1. Exploratory Data Analysis
1.3. EDA Techniques
1.3.3. Graphical Techniques: Alphabetic
1.3.3.26. Scatter Plot

## Conditioning Plot

Purpose:
Check pairwise relationship between two variables conditional on a third variable
A conditioning plot, also known as a coplot or subset plot, is a plot of two variables conditional on the value of a third variable (called the conditioning variable). The conditioning variable may be either a variable that takes on only a few discrete values or a continuous variable that is divided into a limited number of subsets.
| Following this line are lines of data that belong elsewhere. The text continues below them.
-- ==== Sys2Proof/Machine/Banks.lean ====
section
/-! DEFINITION. The banks of the DRAM (R244, R247, R255, R263): training records, where a granule's check bits lie, and time for victim refreshes and
a relock. -/
namespace Sys2Proof.Machine

/-! Training records (R252) -/

/-- A training record as the journal holds it: the fields in order, a byte each (Table 17.6; log entry 81). -/
def trainBytes (r : TrainRec) : List U8 :=
  r.command.toList ++ r.offsets.toList ++ r.read.toList ++ r.write.toList ++ r.widths.toList

/-- The training record that a journal body of 48 bytes holds. -/
def trainOf (b : List U8) : Option TrainRec :=
  let at_ (n k : Nat) : Vector U8 n := Vector.ofFn (fun i => byteAt b (k + i.val))
  if b.length = 48 then some ⟨at_ 8 0, at_ 16 8, at_ 8 24, at_ 8 32, at_ 8 40⟩ else none

/-! Check bits (R246, R247) -/

/-- Base of a channel's check region, the upper 1/16 of the channel. -/
def checkBase (d : Device) : Nat := d.dram.physical / 4 / 16 * 15

/-- Where the check bits of the granule at channel data address L lie in its channel (R246). -/
def checkAddress (d : Device) (l : Nat) : Nat := checkBase d + l / 16

/-- The check bits of granule g: of its data and its channel data address (R247). The check region holds these but where a check fails. -/
def checkOf (d : Device) (g : Nat) : U16 := Config.checkBits (dramRead d (32 * g) 32) (channelOf (32 * g)).2

/-- The check line of block n: the check bits of its 16 granules (R246). -/
def checkLine (d : Device) (n : Nat) : List U16 := (List.range 16).map (fun i => checkOf d (16 * n + i))

/-- The check region of a channel read at granule i of the channel: the inverse of `checkAddress` over the channel's blocks. -/
def checkRegion (d : Device) (ch : Port) (i : Nat) : U16 := checkOf d (16 * (4 * (i / 16) + ch.val) + i % 16)

/-! Time (R255, R263) -/

/-- Time passes for the victim refreshes: those at their end free their banks, and those that wait begin where their bank is free (R263). -/
def advanceVictims (d : Device) : Device :=
  if d.dram.victims.isEmpty && d.dram.victimQueue.isEmpty then d
  else
    let q := d.dram.victimQueue
    let d := modDram d (fun m => { m with victims := m.victims.filter (fun v => decide (d.chip.qtime < v.until_)), victimQueue := [] })
    q.foldl (fun d e => dueVictim e.1 e.2 d) d

/-- The PHY has relocked at the new point: the DRAM leaves self-refresh, and its training follows (R255). -/
def advanceRelock (d : Device) : Device :=
  match d.dram.relock with
  | some t => if t ≤ d.chip.qtime then modDram d (fun m => { m with relock := none, selfRefresh := false }) else d
  | none => d

end Sys2Proof.Machine
end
One limitation of the scatterplot matrix is that it cannot show interaction effects with another variable. This is the strength of the conditioning plot. It is also useful for displaying scatter plots for groups in the data. Although these groups can also be plotted on a single plot with different plot symbols, it can often be visually easier to distinguish the groups using the conditioning plot.

Although the basic concept of the conditioning plot matrix is simple, there are numerous alternatives in the details of the plots.

1. It can be helpful to overlay some type of fitted curve on the scatter plot. Although a linear or quadratic fit can be used, the most common alternative is to overlay a lowess curve.

2. Due to the potentially large number of plots, it can be somewhat tricky to provide the axis labels in a way that is both informative and visually pleasing. One alternative that seems to work well is to provide axis labels on alternating rows and columns. That is, row one will have tic marks and axis labels on the left vertical axis for the first plot only while row two will have the tic marks and axis labels for the right vertical axis for the last plot in the row only. This alternating pattern continues for the remaining rows. A similar pattern is used for the columns and the horizontal axis labels. Note that this approach only works if the axes limits are fixed to common values for all of the plots.

3. Some analysts prefer to connect the scatter plots. Others prefer to leave a little gap between each plot. Alternatively, each plot can have its own labeling with the plots not connected.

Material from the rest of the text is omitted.